Below is a listing. Write out exactly its lines between the one holding "s.armEffects.time = s.time := by" and the one holding "s.counters.restartAll s.time.tick := by", inclusive.

● ● ● ●

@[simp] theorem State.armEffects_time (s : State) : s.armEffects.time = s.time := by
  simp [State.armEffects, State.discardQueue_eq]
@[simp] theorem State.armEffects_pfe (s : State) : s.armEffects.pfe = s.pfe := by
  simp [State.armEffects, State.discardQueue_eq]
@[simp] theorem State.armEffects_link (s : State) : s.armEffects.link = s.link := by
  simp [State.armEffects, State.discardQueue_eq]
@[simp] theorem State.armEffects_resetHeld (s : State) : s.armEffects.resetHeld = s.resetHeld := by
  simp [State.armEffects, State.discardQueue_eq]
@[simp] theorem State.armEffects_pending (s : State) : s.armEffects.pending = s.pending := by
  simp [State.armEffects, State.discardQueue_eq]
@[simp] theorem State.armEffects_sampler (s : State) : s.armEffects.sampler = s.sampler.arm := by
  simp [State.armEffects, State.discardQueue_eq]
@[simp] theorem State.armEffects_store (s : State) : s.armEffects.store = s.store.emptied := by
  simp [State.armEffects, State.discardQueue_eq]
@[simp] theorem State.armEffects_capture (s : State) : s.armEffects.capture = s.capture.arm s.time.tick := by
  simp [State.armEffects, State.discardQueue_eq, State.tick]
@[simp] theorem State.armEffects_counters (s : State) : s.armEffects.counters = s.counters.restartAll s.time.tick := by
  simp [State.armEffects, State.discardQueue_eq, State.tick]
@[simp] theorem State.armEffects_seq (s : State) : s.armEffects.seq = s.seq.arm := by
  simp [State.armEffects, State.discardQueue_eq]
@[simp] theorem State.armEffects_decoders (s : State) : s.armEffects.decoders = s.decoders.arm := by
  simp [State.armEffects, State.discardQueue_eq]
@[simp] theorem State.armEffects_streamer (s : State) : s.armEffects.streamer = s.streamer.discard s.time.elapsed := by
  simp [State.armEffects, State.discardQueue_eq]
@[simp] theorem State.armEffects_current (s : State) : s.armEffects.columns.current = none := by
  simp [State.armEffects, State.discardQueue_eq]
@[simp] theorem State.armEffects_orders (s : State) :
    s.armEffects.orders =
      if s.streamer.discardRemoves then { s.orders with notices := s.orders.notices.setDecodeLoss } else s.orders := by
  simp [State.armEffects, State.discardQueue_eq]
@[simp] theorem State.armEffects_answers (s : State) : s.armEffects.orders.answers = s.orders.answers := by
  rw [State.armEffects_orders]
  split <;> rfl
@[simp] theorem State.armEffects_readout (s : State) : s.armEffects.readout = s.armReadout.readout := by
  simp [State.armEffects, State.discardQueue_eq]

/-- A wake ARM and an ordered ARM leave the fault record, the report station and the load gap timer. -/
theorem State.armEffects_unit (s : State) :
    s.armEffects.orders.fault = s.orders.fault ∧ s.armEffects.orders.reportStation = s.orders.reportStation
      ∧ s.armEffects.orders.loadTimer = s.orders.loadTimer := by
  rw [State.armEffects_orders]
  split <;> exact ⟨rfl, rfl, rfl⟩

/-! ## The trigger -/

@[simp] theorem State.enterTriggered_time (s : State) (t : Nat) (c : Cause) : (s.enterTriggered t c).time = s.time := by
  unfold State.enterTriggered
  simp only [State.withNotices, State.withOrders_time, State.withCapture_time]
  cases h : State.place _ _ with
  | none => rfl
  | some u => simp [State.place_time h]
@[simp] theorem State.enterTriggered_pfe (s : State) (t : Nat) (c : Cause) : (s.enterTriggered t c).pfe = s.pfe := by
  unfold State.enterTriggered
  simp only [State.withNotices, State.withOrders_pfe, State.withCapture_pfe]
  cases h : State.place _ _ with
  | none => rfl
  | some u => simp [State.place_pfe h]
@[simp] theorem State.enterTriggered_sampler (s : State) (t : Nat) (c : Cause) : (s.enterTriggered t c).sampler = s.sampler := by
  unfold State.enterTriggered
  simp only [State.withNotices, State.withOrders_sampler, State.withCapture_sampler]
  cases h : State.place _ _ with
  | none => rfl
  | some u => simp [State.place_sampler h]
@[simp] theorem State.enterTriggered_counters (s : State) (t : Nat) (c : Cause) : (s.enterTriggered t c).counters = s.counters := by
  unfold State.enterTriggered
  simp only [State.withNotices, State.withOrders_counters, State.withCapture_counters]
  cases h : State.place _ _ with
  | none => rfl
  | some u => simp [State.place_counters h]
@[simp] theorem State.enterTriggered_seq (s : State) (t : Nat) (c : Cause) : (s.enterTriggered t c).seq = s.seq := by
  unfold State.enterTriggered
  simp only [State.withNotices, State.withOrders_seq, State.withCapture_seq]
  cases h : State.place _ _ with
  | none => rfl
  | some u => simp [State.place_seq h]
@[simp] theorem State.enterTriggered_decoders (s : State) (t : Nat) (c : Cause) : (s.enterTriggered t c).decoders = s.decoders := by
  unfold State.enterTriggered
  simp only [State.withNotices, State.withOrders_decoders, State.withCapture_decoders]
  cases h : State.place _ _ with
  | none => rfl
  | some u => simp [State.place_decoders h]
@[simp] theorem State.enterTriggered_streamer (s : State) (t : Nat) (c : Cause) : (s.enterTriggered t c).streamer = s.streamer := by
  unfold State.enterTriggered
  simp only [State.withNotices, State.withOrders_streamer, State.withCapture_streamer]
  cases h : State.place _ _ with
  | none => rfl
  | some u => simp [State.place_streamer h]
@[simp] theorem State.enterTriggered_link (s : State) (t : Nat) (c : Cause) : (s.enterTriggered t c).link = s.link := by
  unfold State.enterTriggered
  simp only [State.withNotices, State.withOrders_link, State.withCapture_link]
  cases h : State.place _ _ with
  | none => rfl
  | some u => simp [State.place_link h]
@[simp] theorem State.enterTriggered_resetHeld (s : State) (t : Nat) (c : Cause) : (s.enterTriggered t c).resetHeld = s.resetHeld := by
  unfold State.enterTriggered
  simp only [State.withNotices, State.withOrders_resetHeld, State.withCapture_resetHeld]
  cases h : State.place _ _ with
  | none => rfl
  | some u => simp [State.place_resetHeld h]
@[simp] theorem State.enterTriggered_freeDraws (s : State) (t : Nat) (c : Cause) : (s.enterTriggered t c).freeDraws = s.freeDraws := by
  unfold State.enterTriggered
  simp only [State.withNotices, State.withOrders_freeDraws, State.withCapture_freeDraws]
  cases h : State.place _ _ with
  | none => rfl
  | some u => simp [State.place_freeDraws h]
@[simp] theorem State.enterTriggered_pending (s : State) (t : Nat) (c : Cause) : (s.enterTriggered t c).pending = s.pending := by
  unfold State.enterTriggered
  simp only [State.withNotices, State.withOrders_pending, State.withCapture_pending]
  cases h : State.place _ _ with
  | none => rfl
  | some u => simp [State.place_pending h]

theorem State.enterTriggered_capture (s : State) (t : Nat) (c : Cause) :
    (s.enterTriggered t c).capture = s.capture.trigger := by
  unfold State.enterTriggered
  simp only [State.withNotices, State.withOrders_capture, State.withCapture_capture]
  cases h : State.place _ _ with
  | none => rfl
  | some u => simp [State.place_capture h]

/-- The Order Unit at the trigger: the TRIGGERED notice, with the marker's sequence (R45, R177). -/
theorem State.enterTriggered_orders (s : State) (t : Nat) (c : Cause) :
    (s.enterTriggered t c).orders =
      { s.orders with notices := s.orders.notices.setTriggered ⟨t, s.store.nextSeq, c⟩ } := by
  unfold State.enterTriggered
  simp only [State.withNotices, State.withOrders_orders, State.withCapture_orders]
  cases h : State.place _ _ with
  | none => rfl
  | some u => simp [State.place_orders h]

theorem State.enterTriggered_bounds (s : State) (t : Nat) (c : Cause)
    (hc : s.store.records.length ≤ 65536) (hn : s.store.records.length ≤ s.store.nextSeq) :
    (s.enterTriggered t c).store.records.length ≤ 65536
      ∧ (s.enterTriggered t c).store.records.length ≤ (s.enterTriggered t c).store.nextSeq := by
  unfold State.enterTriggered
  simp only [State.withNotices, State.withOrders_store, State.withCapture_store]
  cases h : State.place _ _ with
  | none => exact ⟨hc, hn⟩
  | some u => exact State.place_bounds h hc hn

● ● ● ●

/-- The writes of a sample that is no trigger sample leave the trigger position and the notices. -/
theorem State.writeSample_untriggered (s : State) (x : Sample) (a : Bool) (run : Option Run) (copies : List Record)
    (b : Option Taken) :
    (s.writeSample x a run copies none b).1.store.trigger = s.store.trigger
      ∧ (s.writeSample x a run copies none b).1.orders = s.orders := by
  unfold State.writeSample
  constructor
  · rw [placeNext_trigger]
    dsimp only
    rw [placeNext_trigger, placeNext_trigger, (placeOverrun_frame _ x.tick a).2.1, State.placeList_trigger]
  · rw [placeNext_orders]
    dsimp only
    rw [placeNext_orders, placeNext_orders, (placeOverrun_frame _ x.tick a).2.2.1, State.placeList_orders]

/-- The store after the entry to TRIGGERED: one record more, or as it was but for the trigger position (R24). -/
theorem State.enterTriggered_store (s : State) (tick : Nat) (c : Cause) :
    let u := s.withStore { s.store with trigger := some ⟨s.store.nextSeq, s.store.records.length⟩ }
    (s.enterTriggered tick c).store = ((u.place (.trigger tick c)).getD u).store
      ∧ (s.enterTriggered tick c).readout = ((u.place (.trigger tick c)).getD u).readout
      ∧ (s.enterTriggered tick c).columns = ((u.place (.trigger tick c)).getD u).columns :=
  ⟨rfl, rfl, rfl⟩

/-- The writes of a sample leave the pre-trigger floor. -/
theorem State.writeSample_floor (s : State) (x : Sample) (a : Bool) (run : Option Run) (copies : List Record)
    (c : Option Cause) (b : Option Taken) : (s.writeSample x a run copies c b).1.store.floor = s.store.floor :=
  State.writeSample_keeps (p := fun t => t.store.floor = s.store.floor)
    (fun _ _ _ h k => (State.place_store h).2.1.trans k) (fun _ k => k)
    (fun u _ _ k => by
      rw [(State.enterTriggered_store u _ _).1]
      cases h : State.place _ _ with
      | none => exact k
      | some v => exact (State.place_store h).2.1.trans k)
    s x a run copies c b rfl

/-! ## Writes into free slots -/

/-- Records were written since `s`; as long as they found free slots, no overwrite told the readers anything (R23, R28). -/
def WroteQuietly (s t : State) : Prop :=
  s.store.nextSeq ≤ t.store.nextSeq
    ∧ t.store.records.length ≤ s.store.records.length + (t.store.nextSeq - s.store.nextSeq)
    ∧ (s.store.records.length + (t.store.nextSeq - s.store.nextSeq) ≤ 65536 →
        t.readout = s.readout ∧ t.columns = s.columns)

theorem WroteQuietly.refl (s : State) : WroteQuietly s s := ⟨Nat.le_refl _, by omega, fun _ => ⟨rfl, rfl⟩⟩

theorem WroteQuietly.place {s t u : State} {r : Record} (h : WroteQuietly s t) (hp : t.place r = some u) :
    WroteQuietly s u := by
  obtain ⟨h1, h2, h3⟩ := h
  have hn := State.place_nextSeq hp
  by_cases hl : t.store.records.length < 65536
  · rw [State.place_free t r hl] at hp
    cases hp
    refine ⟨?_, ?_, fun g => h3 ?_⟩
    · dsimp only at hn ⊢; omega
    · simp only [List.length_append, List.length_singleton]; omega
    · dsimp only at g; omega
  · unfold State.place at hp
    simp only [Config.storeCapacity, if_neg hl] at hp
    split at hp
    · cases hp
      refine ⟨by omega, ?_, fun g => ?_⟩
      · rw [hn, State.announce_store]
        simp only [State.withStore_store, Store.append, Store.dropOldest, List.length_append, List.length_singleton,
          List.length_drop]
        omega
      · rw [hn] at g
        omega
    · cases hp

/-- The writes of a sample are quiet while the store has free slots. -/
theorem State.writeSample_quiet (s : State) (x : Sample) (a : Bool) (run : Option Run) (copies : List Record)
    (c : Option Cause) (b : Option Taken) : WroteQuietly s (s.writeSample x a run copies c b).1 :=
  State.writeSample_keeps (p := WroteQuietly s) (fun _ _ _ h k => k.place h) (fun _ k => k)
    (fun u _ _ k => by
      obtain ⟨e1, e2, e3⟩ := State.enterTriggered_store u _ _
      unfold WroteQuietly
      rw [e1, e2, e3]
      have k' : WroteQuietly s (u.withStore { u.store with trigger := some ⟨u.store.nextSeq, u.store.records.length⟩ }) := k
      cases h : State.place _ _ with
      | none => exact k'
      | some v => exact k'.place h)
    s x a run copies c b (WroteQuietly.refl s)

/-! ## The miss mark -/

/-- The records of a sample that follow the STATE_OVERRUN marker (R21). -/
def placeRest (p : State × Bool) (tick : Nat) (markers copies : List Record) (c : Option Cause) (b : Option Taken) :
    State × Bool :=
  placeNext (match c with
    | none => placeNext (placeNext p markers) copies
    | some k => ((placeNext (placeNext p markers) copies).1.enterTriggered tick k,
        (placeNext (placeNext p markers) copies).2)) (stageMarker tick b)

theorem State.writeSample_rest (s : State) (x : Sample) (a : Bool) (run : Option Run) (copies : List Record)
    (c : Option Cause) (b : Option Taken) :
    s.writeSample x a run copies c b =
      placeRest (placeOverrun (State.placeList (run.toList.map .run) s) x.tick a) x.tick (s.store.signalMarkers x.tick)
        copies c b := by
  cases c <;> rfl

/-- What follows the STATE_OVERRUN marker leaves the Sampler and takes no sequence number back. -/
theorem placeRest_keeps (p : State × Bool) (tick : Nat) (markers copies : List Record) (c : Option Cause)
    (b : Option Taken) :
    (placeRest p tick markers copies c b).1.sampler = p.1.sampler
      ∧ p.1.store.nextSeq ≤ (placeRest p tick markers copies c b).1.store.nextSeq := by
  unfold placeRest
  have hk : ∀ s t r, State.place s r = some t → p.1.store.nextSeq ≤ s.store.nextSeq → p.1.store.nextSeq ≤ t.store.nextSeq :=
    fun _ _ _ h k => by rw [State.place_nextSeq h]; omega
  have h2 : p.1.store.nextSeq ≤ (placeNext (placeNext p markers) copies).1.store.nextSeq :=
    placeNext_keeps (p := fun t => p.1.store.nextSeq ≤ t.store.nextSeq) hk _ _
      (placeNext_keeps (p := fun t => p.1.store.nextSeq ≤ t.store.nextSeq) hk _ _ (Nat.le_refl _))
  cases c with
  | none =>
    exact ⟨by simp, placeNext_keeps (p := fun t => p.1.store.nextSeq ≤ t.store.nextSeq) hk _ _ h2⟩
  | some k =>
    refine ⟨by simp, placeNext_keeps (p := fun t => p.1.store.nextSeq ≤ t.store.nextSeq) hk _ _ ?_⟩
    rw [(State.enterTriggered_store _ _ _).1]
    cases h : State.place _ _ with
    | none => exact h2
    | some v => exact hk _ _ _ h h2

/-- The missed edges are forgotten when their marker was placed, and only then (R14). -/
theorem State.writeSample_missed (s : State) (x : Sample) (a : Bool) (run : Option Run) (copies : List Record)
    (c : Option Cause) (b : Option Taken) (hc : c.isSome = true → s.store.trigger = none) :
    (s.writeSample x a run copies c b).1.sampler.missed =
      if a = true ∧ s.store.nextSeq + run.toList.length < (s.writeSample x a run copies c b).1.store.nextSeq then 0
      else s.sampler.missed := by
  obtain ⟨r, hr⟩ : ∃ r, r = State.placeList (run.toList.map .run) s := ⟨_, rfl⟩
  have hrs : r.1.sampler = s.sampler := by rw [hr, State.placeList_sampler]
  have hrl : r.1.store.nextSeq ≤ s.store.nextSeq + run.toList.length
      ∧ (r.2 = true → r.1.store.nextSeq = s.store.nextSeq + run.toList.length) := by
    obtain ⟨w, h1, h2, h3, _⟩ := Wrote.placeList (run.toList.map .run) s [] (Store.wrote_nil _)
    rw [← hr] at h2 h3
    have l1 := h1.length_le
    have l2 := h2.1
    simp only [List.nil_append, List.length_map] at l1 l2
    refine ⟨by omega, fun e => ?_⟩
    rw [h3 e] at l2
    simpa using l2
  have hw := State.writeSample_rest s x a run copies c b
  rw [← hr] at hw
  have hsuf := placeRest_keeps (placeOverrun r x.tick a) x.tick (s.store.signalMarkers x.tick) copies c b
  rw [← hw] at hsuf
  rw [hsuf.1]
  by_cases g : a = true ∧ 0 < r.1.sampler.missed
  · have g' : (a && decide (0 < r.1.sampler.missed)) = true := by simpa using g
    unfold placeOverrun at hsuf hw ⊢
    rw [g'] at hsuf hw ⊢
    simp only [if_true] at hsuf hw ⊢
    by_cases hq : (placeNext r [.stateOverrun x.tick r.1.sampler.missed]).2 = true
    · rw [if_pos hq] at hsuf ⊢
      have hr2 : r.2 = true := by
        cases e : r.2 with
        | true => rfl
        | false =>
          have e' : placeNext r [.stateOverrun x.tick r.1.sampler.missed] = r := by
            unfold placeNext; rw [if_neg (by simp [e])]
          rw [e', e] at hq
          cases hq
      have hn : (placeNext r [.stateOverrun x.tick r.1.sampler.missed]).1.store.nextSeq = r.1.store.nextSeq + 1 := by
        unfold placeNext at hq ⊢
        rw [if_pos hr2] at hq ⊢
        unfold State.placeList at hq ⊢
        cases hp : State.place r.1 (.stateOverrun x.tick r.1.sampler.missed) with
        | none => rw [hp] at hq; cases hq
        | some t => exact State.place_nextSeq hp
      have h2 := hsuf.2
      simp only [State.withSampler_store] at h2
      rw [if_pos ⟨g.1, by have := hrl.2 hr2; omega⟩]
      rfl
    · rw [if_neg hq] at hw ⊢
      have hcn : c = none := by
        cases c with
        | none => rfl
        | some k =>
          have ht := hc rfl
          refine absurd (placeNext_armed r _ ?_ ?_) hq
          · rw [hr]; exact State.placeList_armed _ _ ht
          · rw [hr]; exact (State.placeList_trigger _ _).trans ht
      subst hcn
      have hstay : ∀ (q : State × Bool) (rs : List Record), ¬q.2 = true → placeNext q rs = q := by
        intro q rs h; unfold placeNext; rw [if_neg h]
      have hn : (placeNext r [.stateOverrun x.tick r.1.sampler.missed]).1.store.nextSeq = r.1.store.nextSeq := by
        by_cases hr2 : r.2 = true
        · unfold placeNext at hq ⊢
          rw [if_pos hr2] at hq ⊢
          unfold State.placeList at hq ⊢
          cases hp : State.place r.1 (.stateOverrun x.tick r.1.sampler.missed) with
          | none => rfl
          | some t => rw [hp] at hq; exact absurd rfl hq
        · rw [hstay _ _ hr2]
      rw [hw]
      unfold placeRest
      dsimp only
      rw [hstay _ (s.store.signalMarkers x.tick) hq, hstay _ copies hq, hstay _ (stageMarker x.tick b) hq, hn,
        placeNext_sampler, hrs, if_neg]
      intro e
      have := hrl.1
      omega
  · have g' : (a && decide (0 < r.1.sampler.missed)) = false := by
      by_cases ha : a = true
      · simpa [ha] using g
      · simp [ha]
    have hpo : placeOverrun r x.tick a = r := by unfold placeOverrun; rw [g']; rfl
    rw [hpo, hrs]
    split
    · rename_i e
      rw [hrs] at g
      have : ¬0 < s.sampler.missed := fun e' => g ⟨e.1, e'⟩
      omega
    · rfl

● ● ● ●

Written solution:
@[simp] theorem State.armEffects_time (s : State) : s.armEffects.time = s.time := by
  simp [State.armEffects, State.discardQueue_eq]
@[simp] theorem State.armEffects_pfe (s : State) : s.armEffects.pfe = s.pfe := by
  simp [State.armEffects, State.discardQueue_eq]
@[simp] theorem State.armEffects_link (s : State) : s.armEffects.link = s.link := by
  simp [State.armEffects, State.discardQueue_eq]
@[simp] theorem State.armEffects_resetHeld (s : State) : s.armEffects.resetHeld = s.resetHeld := by
  simp [State.armEffects, State.discardQueue_eq]
@[simp] theorem State.armEffects_pending (s : State) : s.armEffects.pending = s.pending := by
  simp [State.armEffects, State.discardQueue_eq]
@[simp] theorem State.armEffects_sampler (s : State) : s.armEffects.sampler = s.sampler.arm := by
  simp [State.armEffects, State.discardQueue_eq]
@[simp] theorem State.armEffects_store (s : State) : s.armEffects.store = s.store.emptied := by
  simp [State.armEffects, State.discardQueue_eq]
@[simp] theorem State.armEffects_capture (s : State) : s.armEffects.capture = s.capture.arm s.time.tick := by
  simp [State.armEffects, State.discardQueue_eq, State.tick]
@[simp] theorem State.armEffects_counters (s : State) : s.armEffects.counters = s.counters.restartAll s.time.tick := by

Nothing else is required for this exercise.